Good morning, I'm preparing my exam first exam in linear programing and try to sharpen my skills over how to handle such programs.
I want to know when can we know that a linear program isn't feasible and what to do with it.
For instance this one
\begin{cases} \max_xf(x)=&x_1&+x_2\\ &x_1 &+x_2&\ge 2\\ &x_1 &+ x_2&\le 7\\ &3x_2 &-x_1&\le 9\\ &3x_1 &+2x_2&\le 18\\ &x\ge 0 \end{cases}
The vertice of the realisable area are
\begin{array}{lll} A=(2,0) \\ B=(0,2) \\ C=(0,3)\\ D=(3,4)\\ E=(4,3)\\ F=(6,0) \end{array}
The $(0,0)$ starting point seems not to be a feasible vertice. I have to determine one that could. I thus have to solve an auxiliary linear program.

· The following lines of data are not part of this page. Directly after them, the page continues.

/-- `GET` delivers the byte and ends the phase (R126, R127). -/
theorem Leg.fetch {v : Byte} {more : List Byte} (h : Ready .rGet s) (lt : s.idx < s.len)
    (gets : s.oracle.gets = v :: more) :
    ∃ t, Leg s t 1 [.get s.bus v] ∧ t.knownIdle t.bus = true ∧ (s.idx + 1 ≠ s.len → t.st = .rCmd) ∧
      (s.idx + 1 = s.len → Completed .ok 0 t) ∧ t.rx = s.rx.write s.idx v ∧ t.oracle.polls = s.oracle.polls ∧
      t.oracle.gets = more := by
  have fetched := (step_rGet h.line h.st).trans ((if_pos h.idle).trans (if_pos lt))
  have answer := State.getAnswer_cons gets
  have rest : s.oracle.gets.tail = more := by rw [gets]; rfl
  by_cases last : s.idx + 1 = s.len
  · rw [State.fetchByte_last_phase last, answer] at fetched
    exact ⟨_, Leg.of_step h.line (h.running (by decide)) fetched rfl rfl, h.idle, fun more => absurd last more,
      fun _ => ⟨rfl, rfl, rfl, rfl⟩, rfl, rfl, rest⟩
  · rw [State.fetchByte_next_phase last, answer] at fetched
    exact ⟨_, Leg.of_step h.line (h.running (by decide)) fetched rfl rfl, h.idle, fun _ => rfl,
      fun last' => absurd last' last, rfl, rfl, rest⟩

/-- One byte phase of a receive: the command, the wait, `GET`. -/
theorem Leg.receivePhase {v : Byte} {k : Nat} {later : List Bool} {more : List Byte} (h : Ready .rCmd s)
    (lt : s.idx < s.len) (fits : s.len ≤ s.cfg.rxMax) (polls : s.oracle.polls = waitAnswers k ++ later)
    (gets : s.oracle.gets = v :: more) (below : ∀ n, s.cfg.pollLimit.samples = some n → k < n) :
    ∃ t, Leg s t 1 (receivePhases s.bus s.len s.idx [(v, k)]) ∧ t.knownIdle t.bus = true ∧
      (s.idx + 1 ≠ s.len → t.st = .rCmd) ∧ (s.idx + 1 = s.len → Completed .ok 0 t) ∧ t.rx = s.rx.write s.idx v ∧
      t.oracle.polls = later ∧ t.oracle.gets = more := by
  obtain ⟨u, command, ready, rx, polls', gets'⟩ := Leg.receiveCommand (k := k) (later := later) h lt fits polls below
  have idx : u.idx = s.idx := command.idx
  obtain ⟨t, fetch, idle, next, last, rx', polls'', gets''⟩ := Leg.fetch (v := v) (more := more) ready
    (by rw [idx, command.len]; exact lt) (gets'.trans gets)
  rw [command.bus] at fetch
  rw [idx, command.len] at next last
  have leg := command.trans fetch
  rw [show receivePhases s.bus s.len s.idx [(v, k)] =
    (.cmd s.bus (receiveExpansion s.len s.idx) :: waitEvents s.bus k) ++ [.get s.bus v] by simp [receivePhases]]
  exact ⟨t, leg, idle, next, last, by rw [rx', idx, rx], polls''.trans polls', gets''⟩

/-- The byte phases of a receive up to one that is not the last, by induction on them. -/
theorem Leg.receiveEachPhase (phases : List (Byte × Nat)) {later : List Bool} {more : List Byte} (h : Ready .rCmd s)
    (lt : s.idx + phases.length < s.len) (fits : s.len ≤ s.cfg.rxMax)
    (polls : s.oracle.polls = phases.flatMap (fun p => waitAnswers p.2) ++ later)
    (gets : s.oracle.gets = phases.map Prod.fst ++ more)
    (below : ∀ p ∈ phases, ∀ n, s.cfg.pollLimit.samples = some n → p.2 < n) :
    ∃ t, Leg s t phases.length (receivePhases s.bus s.len s.idx phases) ∧ Ready .rCmd t ∧
      t.rx = s.rx.writeFrom s.idx (phases.map Prod.fst) ∧ t.oracle.polls = later ∧ t.oracle.gets = more := by
  induction phases generalizing s with
  | nil => exact ⟨s, .refl s, h, rfl, polls, gets⟩
  | cons p rest ih =>
    obtain ⟨v, k⟩ := p
    rw [List.length_cons] at lt
    rw [List.flatMap_cons, List.append_assoc] at polls
    obtain ⟨u, leg, idle, next, -, rx, polls', gets'⟩ := Leg.receivePhase (v := v) (k := k) h (by omega) fits polls gets
      (below _ List.mem_cons_self)
    have ready : Ready .rCmd u := ⟨leg.resetLine.trans h.line, next (by omega), idle⟩
    obtain ⟨t, legs, ready', rx', later', more'⟩ := ih ready (by rw [leg.idx, leg.len]; omega)
      (by rw [leg.len, leg.cfg]; exact fits) polls' gets' (fun p hp => leg.cfg ▸ below p (List.mem_cons_of_mem _ hp))
    rw [leg.bus, leg.len, leg.idx] at legs
    have all := leg.trans legs
    rw [← receivePhases_cons, Nat.add_comm 1] at all
    rw [rx, leg.idx] at rx'
    exact ⟨t, all, ready', rx', later', more'⟩

/-! ### The acceptance -/

/-- The state a valid `RECEIVE` leads to (R121). -/
def State.receiveAccepted (s : State) (b : BusIndex) (a : BitVec 8) (n : Nat) : State :=
  s.consumeRequest.latch .receive b a n .rAddr

/-- A presented `RECEIVE` of 1 to `RX_MAX` bytes is accepted in one step (R71, R121). -/
theorem step_accepts_receive {b : BusIndex} {a : BitVec 8} {n : Nat} {others : List Request}
    (line : s.resetLine = false) (st : s.st = .idle) (claimed : s.claimed b = true) (valid : 1 ≤ n)
    (fits : n ≤ s.cfg.rxMax) (host : s.host = .transfer (headerWord s.cfg.widths true b a n) [] :: others) :
    step s = .next (s.receiveAccepted b a n) := by
  have decoded : decode s.cfg.widths (.request (.transfer (headerWord s.cfg.widths true b a n) [])) =
      .ok (.receive b a n) := decodeEncodeRoundTrip s.cfg.widths (.receive b a n) (decide_eq_true fits)
  exact (step_request_ok line st host decoded).trans (exec_receive_accepts st claimed fits valid)

/-- From the acceptance of a receive to the start of a phase: `ADDR_SET` and the phases before, all ended idle. -/
theorem Leg.receiveUpTo (phases : List (Byte × Nat)) {b : BusIndex} {a : BitVec 8} {n : Nat} {later : List Bool}
    {more : List Byte} (line : s.resetLine = false) (idle : s.knownIdle b = true) (lt : phases.length < n)
    (fits : n ≤ s.cfg.rxMax) (polls : s.oracle.polls = phases.flatMap (fun p => waitAnswers p.2) ++ later)
    (gets : s.oracle.gets = phases.map Prod.fst ++ more)
    (below : ∀ p ∈ phases, ∀ n, s.cfg.pollLimit.samples = some n → p.2 < n) :
    ∃ t, Leg (s.receiveAccepted b a n) t phases.length
        (.addrSet b (targetAddress a) true :: receivePhases b n 0 phases) ∧
      Ready .rCmd t ∧ t.idx = phases.length ∧ t.rx = s.rx.writeFrom 0 (phases.map Prod.fst) ∧ t.oracle.polls = later ∧
      t.oracle.gets = more := by
  obtain ⟨u, address, ready, rx, oracle⟩ := Leg.addressReceive (s := s.receiveAccepted b a n) ⟨line, rfl, idle⟩
  have idx : u.idx = 0 := address.idx
  have len : u.len = n := address.len
  obtain ⟨t, legs, ready', rx', polls', gets'⟩ := Leg.receiveEachPhase phases ready (later := later) (more := more)
    (by rw [idx, len]; omega) (by rw [len, address.cfg]; exact fits) (by rw [oracle]; exact polls)
    (by rw [oracle]; exact gets) (address.cfg ▸ below)
  rw [address.bus, len, idx] at legs
  have leg := address.trans legs
  rw [Nat.zero_add] at leg
  exact ⟨t, leg, ready', leg.idx.trans (Nat.zero_add _), by rw [rx', rx, idx]; rfl, polls', gets'⟩

/-- The storage after the bytes of a receive were delivered from cell 0 on (R51, R129). -/
theorem Memory.read_delivered (m : Memory) (bytes : List Byte) :
    (∀ i, i < bytes.length → (m.writeFrom 0 bytes).read i = bytes[i]?) ∧
      ∀ i, bytes.length ≤ i → (m.writeFrom 0 bytes).read i = m.read i := by
  constructor <;> intro i hi
  · rw [Memory.read_writeFrom, if_pos (by omega), Nat.sub_zero]
  · rw [Memory.read_writeFrom, if_neg (by omega)]

/-- Settles O52: the acceptance, `ADDR_SET`, the phases before the last, the last phase. -/
theorem receiveHasItsExpansion : Obligations.ReceiveHasItsExpansion := by
  intro s b a phases others later more line st idle one fits host polls gets below
  obtain ⟨init, ⟨v, k⟩, rfl⟩ : ∃ init last, phases = init ++ [last] :=
    (List.eq_nil_or_concat' phases).resolve_left fun e => by rw [e] at one; cases one
  obtain ⟨n, count⟩ : ∃ n, (init ++ [(v, k)]).length = n := ⟨_, rfl⟩
  have size : n = init.length + 1 := by rw [← count]; simp
  rw [count] at one fits host ⊢
  have accept := step_accepts_receive line st ((s.knownIdle_iff b).1 idle).1 one fits host
  rw [List.flatMap_append, List.append_assoc] at polls
  rw [List.map_append, List.append_assoc] at gets
  obtain ⟨u, before, ready, idx, rx, polls', gets'⟩ := Leg.receiveUpTo init (a := a) line idle (by omega) fits polls
    gets (fun p hp => below p (List.mem_append_left _ hp))
  have len : u.len = n := before.len
  have bus : u.bus = b := before.bus
  obtain ⟨t, phase, settled, -, done, rx', later', more'⟩ := Leg.receivePhase (v := v) (k := k) (later := later)
    (more := more) ready (by rw [idx, len]; omega) (by rw [len, before.cfg]; exact fits) (by rw [polls']; simp)
    (by rw [gets']; rfl) (before.cfg ▸ below (v, k) (by simp))
  have completed := done (by rw [idx, len, size])
  rw [bus, len, idx] at phase
  have leg := before.trans phase
  have events : (Event.addrSet b (targetAddress a) true :: receivePhases b n 0 init) ++
      receivePhases b n init.length [(v, k)] =
      .addrSet b (targetAddress a) true :: receivePhases b n 0 (init ++ [(v, k)]) := by
    rw [List.cons_append, receivePhases_append, Nat.zero_add]
  rw [events] at leg
  have storage : t.rx = s.rx.writeFrom 0 ((init ++ [(v, k)]).map Prod.fst) := by
    rw [rx', idx, rx, List.map_append, Memory.writeFrom_append, List.length_map, Nat.zero_add]; rfl
  obtain ⟨written, kept⟩ := s.rx.read_delivered ((init ++ [(v, k)]).map Prod.fst)
  rw [List.length_map, count] at written kept
  refine ⟨t, run_accepted accept leg ?_, leg.trace, fun i hi => by rw [storage]; exact written i hi,
    fun i hi => by rw [storage]; exact kept i hi, completed.st, completed.done, completed.status,
    completed.remaining, completed.resultWord, ?_, leg.idx.trans ?_, leg.host.trans ?_, later', more', leg.buf,
    leg.claims, leg.ports⟩
  · rw [List.length_cons, receivePhases_length]; omega
  · rw [leg.bus] at settled; exact settled
  · exact (Nat.zero_add _).trans size.symm
  · show s.host.tail = others
    rw [host]; rfl
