/-- `CRC_FEED` (R111). -/
def Obligations.CrcFeedAddsOneByte : Prop :=
  (∀ w : CmdWord, w.extractLsb' 0 8 = 0x02#8 → decode w = .ok (.crcFeed (w.extractLsb' 40 8))) ∧
  ∀ (s : State) (n : Byte), exec (.crcFeed n) s = .next { s with
    outBytes := [], outRegs := [], diagExpected := [], diagActual := [], status := ⟨0, 0, 0, 0⟩,
    result := 0#16 ++ crcStep s.acc n, acc := crcStep s.acc n }

/-- `CRC_FEED_BUF` (R112); bytes fed in two pieces are the bytes fed at once. -/
def Obligations.CrcFeedBufAddsEveryByte : Prop :=
  (∀ w : CmdWord, w.extractLsb' 0 8 = 0x03#8 → decode w = .ok .crcFeedBuf) ∧
  (∀ (a : Reg) (u v : List Byte), (u ++ v).foldl crcStep a = v.foldl crcStep (u.foldl crcStep a)) ∧
  ∀ s : State, exec .crcFeedBuf s = .next { s with
    outBytes := [], outRegs := [], diagExpected := [], diagActual := [], status := ⟨0, 0, 0, 0⟩,
    result := 0#16 ++ s.inBytes.foldl crcStep s.acc, acc := s.inBytes.foldl crcStep s.acc }

/-- Feeding `u` and then `v` leaves the state that feeding `u ++ v` leaves, but for `IN_BYTES`; and from a fresh seed
both are the CRC of the whole (R112, the corner case; 70_reset_and_hazards.md R257). -/
def Obligations.FeedingInPiecesIsFeedingTheWhole : Prop :=
  ∀ (s t t' t'' : State) (u v : List Byte),
    exec .crcFeedBuf { s with inBytes := u } = .next t → exec .crcFeedBuf { t with inBytes := v } = .next t' →
    exec .crcFeedBuf { s with inBytes := u ++ v } = .next t'' →
    t' = { t'' with inBytes := v } ∧ (s.acc = 0xFFFF#16 → t'.acc = crc16 (u ++ v))

/-- `CRC_READ` (R113). -/
def Obligations.CrcReadReturnsTheAccumulator : Prop :=
  (∀ w : CmdWord, w.extractLsb' 0 8 = 0x04#8 → decode w = .ok .crcRead) ∧
  ∀ s : State, exec .crcRead s = .next { s with
    outRegs := [], diagExpected := [], diagActual := [], status := ⟨0, 0, 0, 0⟩,
    result := 0#16 ++ s.acc, outBytes := [s.acc.extractLsb' 0 8, s.acc.extractLsb' 8 8] }

/-- `CRC_BLOCK` (R114). -/
def Obligations.CrcBlockReturnsTheCrcOfInBytes : Prop :=
  (∀ w : CmdWord, w.extractLsb' 0 8 = 0x05#8 → decode w = .ok .crcBlock) ∧
  ∀ s : State, exec .crcBlock s = .next { s with
    outRegs := [], diagExpected := [], diagActual := [], status := ⟨0, 0, 0, 0⟩,
    result := 0#16 ++ crc16 s.inBytes,
    outBytes := [(crc16 s.inBytes).extractLsb' 0 8, (crc16 s.inBytes).extractLsb' 8 8] }

/-- `CRC_VERIFY` (R115): fewer than 2 bytes; a match; a mismatch. `RESULT` holds the received CRC above the computed
one whenever there are two bytes. -/
def Obligations.CrcVerifyComparesTheTrailingCrc : Prop :=
  (∀ w : CmdWord, w.extractLsb' 0 8 = 0x06#8 → decode w = .ok .crcVerify) ∧
  (∀ s : State, s.inBytes.length < 2 → exec .crcVerify s = .next { s with
    outBytes := [], outRegs := [], diagExpected := [], diagActual := [], result := 0, status := ⟨1, 7, 0, 0⟩ }) ∧
  ∀ (s : State) (m : List Byte) (lo hi : Byte), s.inBytes = m ++ [lo, hi] →
    (crc16 m = hi ++ lo → exec .crcVerify s = .next { s with
      outBytes := [], outRegs := [], diagExpected := [], diagActual := [], status := ⟨0, 0, 0, 0⟩,
      result := (hi ++ lo) ++ crc16 m }) ∧
    (crc16 m ≠ hi ++ lo → exec .crcVerify s = .next { s with
      outBytes := [], outRegs := [], diagExpected := [], diagActual := [], status := ⟨5, 1, 0, 0⟩,
      result := (hi ++ lo) ++ crc16 m })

But I don't know how to do it! Consequently I tried to solve it in the matrix form but, if my calculations are right, it lead me to a dead end.
The initial set of basic variables are:
$B=\{e_1,e_2,e_3,e_4\}$
The associated matrix is therefore:
$$A=\begin{pmatrix} -1 & -1 & 1 & 0 & 0 & 0 & -2\\ 1 & 1 & 0 & 1 & 0 & 0 & 7\\ 3 & -1 & 0 & 0 & 1 & 0 & 9\\ 3 & 2 & 0 & 0 & 0 & 1 & 18\\ 1 & 1 & 0 & 0 & 0 & 0 & 0\\ \end{pmatrix}$$
$x_1$ enters the basis $B$ and $e_1$ exits.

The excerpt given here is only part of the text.